Voici le texte qui est affiché à côté des portraits des travailleurs de l'hôtel BAUEN au carré d'art, à Chartres de Bretagne près de Rennes.
toujours les photos:
expo portraits des travailleurs de l'hotel BAUEN
Tentative de témoignage d’une rencontre
Le portrait a toujours été une façon de documenter une réalité, une époque. Pourtant, depuis la photo d’un argentin appelé Ernesto Guevara réalisée par Alberto Korda, tout le monde sait maintenant que le portrait peut aussi devenir icône puis mythe. Mais le portrait de cet illustre personnage est serré et dépourvu d’élément le liant à toute temporalité. Mettant le “Che” au-dessus de toute contingence, cette image s’emploie à mettre en valeur un regard que l’on pourrait qualifier d’idéaliste.
Si les portraits des travailleurs de l’hôtel BAUEN sont également des portraits d’argentins, la démarche est diamétralement opposée. Ici, le décor est un élément fondamental du portrait. Les travailleurs de l’hôtel BAUEN, comme beaucoup d’autres en Argentine n’ont pas choisi la situation qui les a poussée à travailler sans patron.

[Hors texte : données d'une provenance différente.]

theorem toNat_cmdArg (w : Word) : (cmdArg w).toNat = w.toNat / 65536 := by
  rw [cmdArg, BitVec.extractLsb'_toNat, Nat.shiftRight_eq_div_pow]
  have hw := w.isLt
  omega

theorem cmdRsv_eq_zero_iff (w : Word) : cmdRsv w = 0 ↔ w.toNat / 16 % 4096 = 0 := by
  rw [← BitVec.toNat_inj, toNat_cmdRsv]
  rfl

theorem cmdArg_eq_zero_iff (w : Word) : cmdArg w = 0 ↔ w.toNat / 65536 = 0 := by
  rw [← BitVec.toNat_inj, toNat_cmdArg]
  rfl

/-! ## Which words are commands -/

/-- R63, R64, R65: OP is reserved, RSV is not 0, or OP takes no argument and ARG is not 0. -/
def IllegalWord (w : Word) : Prop :=
  9 ≤ w.toNat % 16 ∨ w.toNat / 16 % 4096 ≠ 0 ∨ (w.toNat % 16 ∈ [0, 1, 5, 6, 8] ∧ w.toNat / 65536 ≠ 0)

theorem checkRsv_isOk_iff (w : Word) (c : Command) :
    (checkRsv w c).isOk = true ↔ w.toNat / 16 % 4096 = 0 := by
  rw [← cmdRsv_eq_zero_iff, checkRsv]
  split
  case isTrue h => exact iff_of_true rfl h
  case isFalse h => exact iff_of_false Bool.false_ne_true h

theorem checkNoArg_isOk_iff (w : Word) (c : Command) :
    (checkNoArg w c).isOk = true ↔ w.toNat / 16 % 4096 = 0 ∧ w.toNat / 65536 = 0 := by
  rw [← cmdRsv_eq_zero_iff, ← cmdArg_eq_zero_iff, checkNoArg]
  split
  case isTrue hrsv => exact iff_of_false Bool.false_ne_true fun h => hrsv h.1
  case isFalse hrsv =>
    split
    case isTrue harg => exact iff_of_false Bool.false_ne_true fun h => harg h.2
    case isFalse harg => exact iff_of_true rfl ⟨not_not.mp hrsv, not_not.mp harg⟩

/-- The check that each OP asks for: none is enough for a reserved one, and only the commands without an argument have
their ARG checked (R62, R63, R65). -/
theorem decodeCommand_cases (w : Word) :
    (9 ≤ w.toNat % 16 ∧ decodeCommand w = .error .reservedOp) ∨
    (w.toNat % 16 ∈ [0, 1, 5, 6, 8] ∧ ∃ c, decodeCommand w = checkNoArg w c) ∨
    (w.toNat % 16 ∈ [2, 3, 4, 7] ∧ ∃ c, decodeCommand w = checkRsv w c) := by
  rw [← toNat_cmdOp, decodeCommand]
  generalize cmdOp w = op
  split
  · exact .inr (.inl ⟨by decide, .nop, rfl⟩)
  · exact .inr (.inl ⟨by decide, .clear, rfl⟩)
  · exact .inr (.inr ⟨by decide, .consume (cmdArg w), rfl⟩)
  · exact .inr (.inr ⟨by decide, .peek (cmdArg w), rfl⟩)
  · exact .inr (.inr ⟨by decide, .peekWord (cmdArg w), rfl⟩)
  · exact .inr (.inl ⟨by decide, .find, rfl⟩)
  · exact .inr (.inl ⟨by decide, .syncStep, rfl⟩)
  · exact .inr (.inr ⟨by decide, .crcFifo (cmdArg w), rfl⟩)
  · exact .inr (.inl ⟨by decide, .crcInit, rfl⟩)
  · exact .inl ⟨by revert op; decide, rfl⟩

/-- A word decodes to a command exactly when none of R63, R64 and R65 makes it illegal. -/
theorem decodeCommand_isOk_iff (w : Word) : (decodeCommand w).isOk = true ↔ ¬ IllegalWord w := by
  unfold IllegalWord
  obtain ⟨hop, hdec⟩ | ⟨hop, c, hdec⟩ | ⟨hop, c, hdec⟩ := decodeCommand_cases w
  · rw [hdec]
    exact iff_of_false Bool.false_ne_true (not_not.mpr (.inl hop))
  · have hlt : ¬ 9 ≤ w.toNat % 16 := by
      simp only [List.mem_cons, List.not_mem_nil, or_false] at hop
      omega
    rw [hdec, checkNoArg_isOk_iff]
    simp only [hlt, hop, true_and, false_or]
    tauto
  · simp only [List.mem_cons, List.not_mem_nil, or_false] at hop ⊢
    rw [hdec, checkRsv_isOk_iff]
    omega

end Sys2Proof

namespace Sys2Proof.Machine

/-! ## What a CMD write does with its word (R67) -/

/-- A CMD write of a word that is no command ends with (ERR_CMD, 0). -/
theorem exec_wrCmd_of_error {w : Word} {e : CmdIllegal} (h : decodeCommand w = .error e) (s : State) :
    exec (.wrCmd w) s = .next s.withErrCmd := by
  change execWrCmd w s = _
  rw [execWrCmd, h]
  rfl

/-- A command is executed the same in its own row of the table. -/
theorem exec_toInstr (c : Command) (s : State) : exec c.toInstr s = runCommand c s := by
  cases c <;> rfl

/-- A CMD write of a command's word is that command's execution (R60). -/
theorem exec_wrCmd_of_ok {w : Word} {c : Command} (h : decodeCommand w = .ok c) (s : State) :
    exec (.wrCmd w) s = exec c.toInstr s := by
  change execWrCmd w s = _
  rw [execWrCmd, h, exec_toInstr]

/-- Every command completes (R161). -/
theorem runCommand_completes (c : Command) (s : State) : ∃ t, runCommand c s = .next t := by
  cases c with
  | nop => exact ⟨_, rfl⟩
  | clear => exact ⟨_, rfl⟩
  | consume n => exact ⟨_, rfl⟩
  | crcInit => exact ⟨_, rfl⟩
  | peek i => rw [runCommand, execPeek]; split <;> exact ⟨_, rfl⟩
  | peekWord i => rw [runCommand, execPeekWord]; split <;> exact ⟨_, rfl⟩
  | find => rw [runCommand, execFind]; split <;> exact ⟨_, rfl⟩
  | crcFifo a => rw [runCommand, execCrcFifo]; split <;> exact ⟨_, rfl⟩
  | syncStep =>
    rw [runCommand, execSyncStep]
    split
    · exact ⟨_, rfl⟩
    · split <;> exact ⟨_, rfl⟩

/-- A CMD write of an illegal word ends with (ERR_CMD, 0), because the word decodes to no command. -/
theorem exec_wrCmd_of_illegalWord {w : Word} (h : IllegalWord w) (s : State) :
    exec (.wrCmd w) s = .next s.withErrCmd := by
  cases hdec : decodeCommand w with
  | error e => exact exec_wrCmd_of_error hdec s
  | ok c => exact absurd h ((decodeCommand_isOk_iff w).mp (by rw [hdec]; rfl))

/-- A CMD write of any other word completes in the state in which the command it decodes to completes. -/
theorem exec_wrCmd_of_not_illegalWord {w : Word} (h : ¬ IllegalWord w) (s : State) :
    ∃ c t, decodeCommand w = .ok c ∧ exec c.toInstr s = .next t ∧ exec (.wrCmd w) s = .next t := by
  have hok := (decodeCommand_isOk_iff w).mpr h
  cases hdec : decodeCommand w with
  | error e => rw [hdec] at hok; cases hok
  | ok c =>
    obtain ⟨t, ht⟩ := runCommand_completes c s
    rw [← exec_toInstr] at ht
    exact ⟨c, t, rfl, ht, (exec_wrCmd_of_ok hdec s).trans ht⟩

/-- Settles O11: the condition is `IllegalWord`, and each branch is what a CMD write does there. -/
theorem illegalCommandWordsReportErrCmd : Obligations.IllegalCommandWordsReportErrCmd := by
  unfold Obligations.IllegalCommandWordsReportErrCmd
  intro w s
  split
  case isTrue h => exact exec_wrCmd_of_illegalWord h s
  case isFalse h => exact exec_wrCmd_of_not_illegalWord h s

end Sys2Proof.Machine
end

section
/-! The CRC functions (R86, R87, R91): the nibble table against its definition from P, the word step of equal operands,
and CrcBytes one word at a time. -/

namespace Sys2Proof.Machine

/-! ## The nibble table (R86) -/

/-- One bit of the reduction with bit 31 read from the number's value. -/
theorem crcBit_eq (c : Word) : crcBit c = if c.toNat / 2 ^ 31 = 1 then (c <<< 1) ^^^ 0x04C11DB7 else c <<< 1 := by
  have hmsb : c.msb = true ↔ c.toNat / 2 ^ 31 = 1 := by
    rw [BitVec.msb_eq_decide, decide_eq_true_iff]
    have hc := c.isLt
    omega
  rw [crcBit, if_congr hmsb rfl rfl, crcPoly]
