/-- R137 (c): the accepted byte strings are the three fixed sequences and the data frames the encoder makes. -/
def Obligations.AcceptedSetIsFixedFormsAndEncoderRange : Prop :=
  ∀ (c : Params) (b : List Byte), c.Legal →
    ((∃ i, decodeFrame c b = .ok i) ↔
      b = ackBytes ∨ b = nackBytes ∨ b = c.errorBytes ∨
        ∃ (dir : Direction) (pd : List Byte), pd.length ≤ 65534 ∧ b = encode c (dataFrame (chooseForm pd) dir pd))

/-- R136, first half, for every legal value of the parameters: one flipped bit of a checksum byte of a data frame is a
checksum mismatch in the field that byte belongs to. -/
def Obligations.FlippedChecksumBitIsMismatch : Prop :=
  ∀ (c : Params) (dir : Direction) (pd : List Byte) (at_ bit : Nat) (v : Byte), c.Legal → pd.length ≤ 65534 → bit < 8 →
    let f := encode c (dataFrame (chooseForm pd) dir pd)
    f[at_]? = some v → isChecksumOffset (chooseForm pd) (extLcsSize c.extLcsRule) f.length at_ = true →
    ∃ expected actual position, decodeFrame c (f.set at_ (v ^^^ BitVec.twoPow 8 bit)) =
      .error (.checksumMismatch
        (if at_ + 2 = f.length then .dcs else if chooseForm pd = .normal then .lcs else .lcs16) expected actual position)

/-- R136, with the inference of its last sentences, on this hardware's parameters (entries 3 and 4): one flipped bit anywhere in a data frame is a checksum mismatch or a framing error,
never a frame and never a short read; in a checksum byte it is the mismatch of that byte's field. -/
def Obligations.AnyFlippedBitIsRejected : Prop :=
  ∀ (dir : Direction) (pd : List Byte) (at_ bit : Nat) (v : Byte), pd.length ≤ 65534 → bit < 8 →
    let f := encode Config.hardware (dataFrame (chooseForm pd) dir pd)
    f[at_]? = some v →
    ∃ e, decodeFrame Config.hardware (f.set at_ (v ^^^ BitVec.twoPow 8 bit)) = .error e ∧
      (errorName e = .checksumMismatch ∨ errorName e = .framingError) ∧
      (isChecksumOffset (chooseForm pd) 2 f.length at_ = true →
        ∃ expected actual position, e = .checksumMismatch
          (if at_ + 2 = f.length then .dcs else if chooseForm pd = .normal then .lcs else .lcs16) expected actual position)

/-- R96: the sums over the bytes of an encoded frame: length and length checksum, and TFI, payload and data checksum. -/
def Obligations.EncodedFramesSumToZero : Prop :=
  ∀ (c : Params) (dir : Direction) (pd : List Byte), pd.length ≤ 65534 →
    match chooseForm pd with
    | .normal =>
      let f := encode c (dataFrame .normal dir pd)
      ∃ len cks tfi d, f[3]? = some len ∧ f[4]? = some cks ∧ f[5]? = some tfi ∧ f[f.length - 2]? = some d ∧
        (len.toNat + cks.toNat) % 256 = 0 ∧
        (tfi.toNat + byteSum ((f.drop 6).take (f.length - 8)) + d.toNat) % 256 = 0
    | .extended =>
      let f := encode c (dataFrame .extended dir pd)
      let k := extLcsSize c.extLcsRule
      ∃ lenm lenl tfi d, f[5]? = some lenm ∧ f[6]? = some lenl ∧ f[7 + k]? = some tfi ∧ f[f.length - 2]? = some d ∧
        extLcsOk c.extLcsRule lenm lenl ((f.drop 7).take k) = true ∧
        (tfi.toNat + byteSum ((f.drop (8 + k)).take (f.length - (10 + k))) + d.toNat) % 256 = 0

/-- R107 (b), (e): different operands give different frames, and no encoder output is a fixed sequence. -/
def Obligations.EncoderIsInjectiveAndNeverFixed : Prop :=
  ∀ (c : Params) (dir : Direction) (pd f : List Byte), c.Legal → encodeFrame c dir pd = some f →
    (∀ (dir' : Direction) (pd' : List Byte), encodeFrame c dir' pd' = some f → dir' = dir ∧ pd' = pd) ∧
    f ≠ ackBytes ∧ f ≠ nackBytes ∧ f ≠ c.errorBytes

/-- R162, R163: an error of DECODE is one of three, which have information fields, and a short read is reported at the end
of the buffer. -/
def Obligations.DecoderRaisesThreeErrors : Prop :=
  ∀ (c : Params) (b : List Byte) (e : ProtocolError), decodeFrame c b = .error e →
    (errorName e = .checksumMismatch ∨ errorName e = .framingError ∨ errorName e = .shortRead) ∧ errorInfo e ≠ none ∧
    ∀ position avail, e = .shortRead position avail → position = b.length ∧ avail = b.length

/-- R124: the first three bytes, each required and then checked. -/
def Obligations.EnvelopeIsCheckedByteByByte : Prop :=
  ∀ c : Params, c.Legal →
    decodeFrame c [] = .error (.shortRead 0 0) ∧
    (∀ x rest, x ≠ 0x00 → decodeFrame c (x :: rest) = .error (.framingError .badPreamble 0 (.byte x))) ∧
    decodeFrame c [0x00] = .error (.shortRead 1 1) ∧
    (∀ x rest, x ≠ 0x00 → decodeFrame c (0x00 :: x :: rest) = .error (.framingError .badStartCode 1 (.byte x))) ∧
    decodeFrame c [0x00, 0x00] = .error (.shortRead 2 2) ∧
    (∀ x rest, x ≠ 0xFF → decodeFrame c (0x00 :: 0x00 :: x :: rest) = .error (.framingError .badStartCode 2 (.byte x)))

/-- R126, R127: in the Normal branch the length checksum is tested before anything after offset 4 is asked for, and then a
length of 0 is rejected. -/
def Obligations.NormalLengthErrorsComeFirst : Prop :=
  ∀ (c : Params) (len cks : Byte) (rest : List Byte),
    let b := envelopeBytes ++ len :: cks :: rest
    b ≠ ackBytes → b ≠ c.errorBytes → ¬ (len = 0xFF ∧ cks = 0xFF) →
      ((len.toNat + cks.toNat) % 256 ≠ 0 →
        decodeFrame c b = .error (.checksumMismatch .lcs (.byte (lcs8 len)) (.byte cks) 4)) ∧
      ((len.toNat + cks.toNat) % 256 = 0 → len = 0x00 →
        decodeFrame c b = .error (.framingError .zeroLength 3 (.byte 0x00)))
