-- ==== Sys2Proof/Tests/Slice0.lean ====
section
/-! SUPPORT. The model's own tests: the well-formedness checks on ill-formed terms, the vectors of spec/95_test_vectors.md on the
codec, single steps, and for every obligation with hypotheses a witness that meets them. Expected values are the spec's, not the
model's; each comment names the vector. -/

namespace Sys2Proof.Tests

open Sys2Proof Sys2Proof.Machine

/-! ### Helpers -/

/-- This hardware's parameters. -/
abbrev hw : Params := Config.hardware

/-- The payload of D-E14: 255 bytes `AA`. -/
abbrev longPayload : List Byte := List.replicate 255 0xAA

/-- Concrete ports with nothing done, and a host that starts `op` and then does `rest`. -/
def starting (op : Operation) (rest : List HostAction := []) : State where
  encDir := .h2c
  txp := []
  txpLen := 0
  txf := []
  txfLen := 0
  encStatus := .idle
  rxf := []
  rxfLen := 0
  decKind := .none
  decDir := .h2c
  rxp := []
  rxpLen := 0
  decStatus := 0x11
  decErr := .none
  decErrInfo := .short 0 0
  evt := .none
  evtStatus := 0x22
  evtClass := .noError
  pending := .start op :: rest

/-- The same with a payload on the encoder's operand ports. -/
def sending (dir : Direction) (pd : List Byte) : State :=
  { starting .encode with encDir := dir, txp := Memory.cellsFrom 0 pd, txpLen := BitVec.ofNat 17 pd.length }

/-- The same with a byte string presented to DECODE. -/
def presenting (b : List Byte) (rest : List HostAction := []) : State :=
  { starting .decode rest with rxf := Memory.cellsFrom 0 b, rxfLen := b.length }

/-- The state a step or an instruction goes on with. -/
def after (o : Host.Outcome State Fault Refusal) : Option State :=
  match o with
  | .next t => some t
  | .fault _ => none
  | .refused _ => none

/-! ### Well-formed and ill-formed terms (R62, R63, R66, R74) -/

theorem test_wf_normal_longest : (Instr.normalH2C (List.replicate 254 0x00)).wellFormed hw = true := by decide +kernel

theorem test_wf_normal_too_long :
    (Instr.normalH2C (List.replicate 255 0x00)).wellFormed hw = false ∧
    (Instr.normalC2H (List.replicate 255 0x00)).wellFormed hw = false := by decide +kernel

theorem test_wf_extended_too_short :
    (Instr.extendedH2C (List.replicate 254 0x00)).wellFormed hw = false ∧
    (Instr.extendedC2H (List.replicate 254 0x00)).wellFormed hw = false := by decide +kernel

theorem test_wf_extended_bounds :
    (Instr.extendedH2C (List.replicate 255 0x00)).wellFormed hw = true ∧
    (Instr.extendedC2H (List.replicate 65534 0x00)).wellFormed hw = true ∧
    (Instr.extendedH2C (List.replicate 65535 0x00)).wellFormed hw = false ∧
    (Instr.extendedC2H (List.replicate 65535 0x00)).wellFormed hw = false := by
  simp only [Instr.wellFormed, extendedPayloadOk, List.length_replicate]
  decide

theorem test_wf_error_status :
    (Instr.error 0x7F).wellFormed hw = true ∧ (Instr.error 0x80).wellFormed hw = false := by decide

/-! ### Checksums -/

/-- D-C1 to D-C6. -/
theorem test_lcs8 : lcs8 0x01 = 0xFF ∧ lcs8 0x02 = 0xFE ∧ lcs8 0x06 = 0xFA ∧ lcs8 0x7F = 0x81 ∧ lcs8 0x80 = 0x80 ∧
    lcs8 0xFE = 0x02 ∧ lcs8 0xFF = 0x01 ∧ lcs8 0x00 = 0x00 := by decide

/-- D-C7 to D-C11, D-C13 to D-C16. -/
theorem test_dcs : dcs 0xD4 [] = 0x2C ∧ dcs 0xD5 [] = 0x2B ∧ dcs 0xD4 [0x02] = 0x2A ∧ dcs 0xD4 [0x2C] = 0x00 ∧
    dcs 0xD5 [0x2B] = 0x00 ∧ dcs 0xD4 [0xFF] = 0x2D ∧ dcs 0xD5 [0x80, 0x80] = 0x2B ∧
    dcs 0xD4 [0x40, 0x01, 0x05, 0x00, 0xFF, 0xFF, 0x01, 0x00] = 0xE7 ∧ dcs 0xD5 [0x03, 0x32, 0x01, 0x06, 0x07] = 0xE8 ∧
    dcs 0xD5 [0x15] = 0x16 ∧ dcs 0xD5 longPayload = 0xD5 := by decide +kernel

/-- The table under D-C22, column `sum16`. -/
theorem test_extLcs_sum16 : extLcs .sum16 0x0100 = [0xFF, 0x00] ∧ extLcs .sum16 0x0101 = [0xFE, 0xFF] ∧
    extLcs .sum16 0x012D = [0xFE, 0xD3] ∧ extLcs .sum16 0x01FF = [0xFE, 0x01] ∧ extLcs .sum16 0x8000 = [0x80, 0x00] ∧
    extLcs .sum16 0xFFFF = [0x00, 0x01] := by decide

/-- The table under D-C22, column `bytewise`. -/
theorem test_extLcs_bytewise : extLcs .bytewise 0x0100 = [0xFF, 0x00] ∧ extLcs .bytewise 0x0101 = [0xFF, 0xFF] ∧
    extLcs .bytewise 0x012D = [0xFF, 0xD3] ∧ extLcs .bytewise 0x0200 = [0xFE, 0x00] ∧
    extLcs .bytewise 0xFFFF = [0x01, 0x01] := by decide

/-- The table under D-C22, column `lcs1`. -/
theorem test_extLcs_lcs1 : extLcs .lcs1 0x0100 = [0xFF] ∧ extLcs .lcs1 0x012D = [0xD2] ∧ extLcs .lcs1 0x01FF = [0x00] ∧
    extLcs .lcs1 0xFFFF = [0x02] := by decide

/-! ### The decoder on words written out from the layouts -/

/-- D-D1, D-D2, D-D3: the fixed forms. -/
theorem test_decode_fixed :
    decodeFrame hw [0x00, 0x00, 0xFF, 0x00, 0xFF, 0x00] = .ok .ack ∧
    decodeFrame hw [0x00, 0x00, 0xFF, 0xFF, 0xFF, 0x00] = .ok .nack ∧
    decodeFrame hw [0x00, 0x00, 0xFF, 0x01, 0xFF, 0x7F, 0x81, 0x00] = .ok (.error 0x7F) := by decide

/-- D-D4, D-D6, D-D10, D-D33: Normal, host to controller. -/
theorem test_decode_normal_h2c :
    decodeFrame hw [0x00, 0x00, 0xFF, 0x02, 0xFE, 0xD4, 0x02, 0x2A, 0x00] = .ok (.normalH2C [0x02]) ∧
    decodeFrame hw [0x00, 0x00, 0xFF, 0x01, 0xFF, 0xD4, 0x2C, 0x00] = .ok (.normalH2C []) ∧
    decodeFrame hw [0x00, 0x00, 0xFF, 0x07, 0xF9, 0xD4, 0x05, 0x00, 0xFF, 0xFF, 0x01, 0x00, 0x28, 0x00] =
      .ok (.normalH2C [0x05, 0x00, 0xFF, 0xFF, 0x01, 0x00]) ∧
    decodeFrame hw [0x00, 0x00, 0xFF, 0x02, 0xFE, 0xD4, 0x2C, 0x00, 0x00] = .ok (.normalH2C [0x2C]) := by decide

/-- D-D5, D-D8, D-D9: Normal, controller to host. -/
theorem test_decode_normal_c2h :
    decodeFrame hw [0x00, 0x00, 0xFF, 0x02, 0xFE, 0xD5, 0x02, 0x29, 0x00] = .ok (.normalC2H [0x02]) ∧
    decodeFrame hw [0x00, 0x00, 0xFF, 0x06, 0xFA, 0xD5, 0x03, 0x32, 0x01, 0x06, 0x07, 0xE8, 0x00] =
      .ok (.normalC2H [0x03, 0x32, 0x01, 0x06, 0x07]) ∧
    decodeFrame hw [0x00, 0x00, 0xFF, 0x02, 0xFE, 0xD5, 0x15, 0x16, 0x00] = .ok (.normalC2H [0x15]) := by decide

/-- D-D12 (the frame of D-E14): Extended, controller to host. -/
theorem test_decode_extended_c2h :
    decodeFrame hw ([0x00, 0x00, 0xFF, 0xFF, 0xFF, 0x01, 0x00, 0xFF, 0x00, 0xD5] ++ longPayload ++ [0xD5, 0x00]) =
      .ok (.extendedC2H longPayload) := by decide +kernel

/-- R63 with `dcs(D4, 255 x AA) = D6` (D-D54): Extended, host to controller. -/
theorem test_decode_extended_h2c :
    decodeFrame hw ([0x00, 0x00, 0xFF, 0xFF, 0xFF, 0x01, 0x00, 0xFF, 0x00, 0xD4] ++ longPayload ++ [0xD6, 0x00]) =
      .ok (.extendedH2C longPayload) := by decide +kernel

/-! ### The decoder on inputs it rejects -/

/-- D-D14, D-D15, D-D19, D-D20, D-D21, D-D42, D-D43. -/
theorem test_reject_short :
    decodeFrame hw [] = .error (.shortRead 0 0) ∧
    decodeFrame hw [0x00, 0x00, 0xFF, 0x00] = .error (.shortRead 4 4) ∧
    decodeFrame hw [0x00, 0x00, 0xFF, 0xFF, 0xFF] = .error (.shortRead 5 5) ∧
    decodeFrame hw [0x00, 0x00, 0xFF, 0xFF, 0xFF, 0x00, 0x00] = .error (.shortRead 7 7) ∧
    decodeFrame hw [0x00, 0x00, 0xFF, 0x02, 0xFE, 0xD4, 0x02, 0x2A] = .error (.shortRead 8 8) ∧
    decodeFrame hw [0x00, 0x00, 0xFF, 0xFF, 0x01, 0xD4] = .error (.shortRead 6 6) := by decide

/-- D-D16, D-D18, D-D30, D-D31, D-D32. -/
theorem test_reject_lcs :
    decodeFrame hw [0x00, 0x00, 0xFF, 0x00, 0xFF] = .error (.checksumMismatch .lcs (.byte 0x00) (.byte 0xFF) 4) ∧
    decodeFrame hw [0x00, 0x00, 0xFF, 0x00, 0xFF, 0x00, 0x00] =
      .error (.checksumMismatch .lcs (.byte 0x00) (.byte 0xFF) 4) ∧
    decodeFrame hw [0x00, 0x00, 0xFF, 0x02, 0xFF, 0xD4, 0x02, 0x2A, 0x00] =
      .error (.checksumMismatch .lcs (.byte 0xFE) (.byte 0xFF) 4) ∧
    decodeFrame hw [0x00, 0x00, 0xFF, 0x03, 0xFE, 0xD4, 0x02, 0x2A, 0x00] =
      .error (.checksumMismatch .lcs (.byte 0xFD) (.byte 0xFE) 4) ∧
    decodeFrame hw [0x00, 0x00, 0xFF, 0xFF, 0x00, 0xD4] =
      .error (.checksumMismatch .lcs (.byte 0x01) (.byte 0x00) 4) := by decide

La présence du lieu de travail dans l’image est là pour rappeler que la vie de ces personnes est inévitablement liée aux contingences historiques, économiques et sociales.
Sans doute, l’histoire est le lien le plus intense entre le photographe, (c’est-à-dire moi) et les personnes photographiées… Mon accent, quand je parle espagnol, m’oblige à me présenter et à raconter d’où je viens… “je suis né en Uruguay, mais je vis en France parce que mes parents ont dû fuir avec moi la situation politique des années 70”. Le changement d’attitude est parfois indicible, parfois plus visible.
L’économie est liée à l’existence même de cette coopérative de travailleurs. Le “crash” de décembre 2001 étant l’élément déclencheur de cette “aventure”. La situation économique apparaît dans les images grâce à des éléments à première vue anodins comme la forme un peu ancienne d’un téléviseur de surveillance, comme les ustensiles de cuisine… Des éléments, (espérons-le pour ces images) qui devraient, un jour peut-être, témoigner avec plus d’émotion d’une condition donnée, lointaine dans le passé.
Le facteur social est plus complexe. Comme toujours, pour le portrait, les visages racontent. La photographie ne reste qu’un vecteur, qui tente, dans ce cas, le témoignage. Celui de la rencontre avec la volonté et la lutte. Des volontés et des luttes individualisées par le choix de la forme photographique parce que ces personnes n’avaient pas, pour la plupart, fait le choix d’un engagement politique et incarnent pourtant aujourd’hui un symbole. La simplicité de ces travailleurs m’a touché… Ceux qui regarderont ces images, je l’espère, pourront imaginer un neveu, une sœur, un parent…
Le crash économique de 2001 a détruit une certaine partie de l’organisation sociale. Les travailleurs de l’hôtel BAUEN, comme bien d’autres en Argentine ont été pris dans la tourmente et ont choisit eux-mêmes leur nouvelle forme organisationnelle. Cette expérience si elle m’apparaît admirable, a néanmoins été tentée par des gens « comme tout le monde ».
Si un crash se produisait demain en France…Peut-être serions-nous obligés de nous inspirer de ces expériences.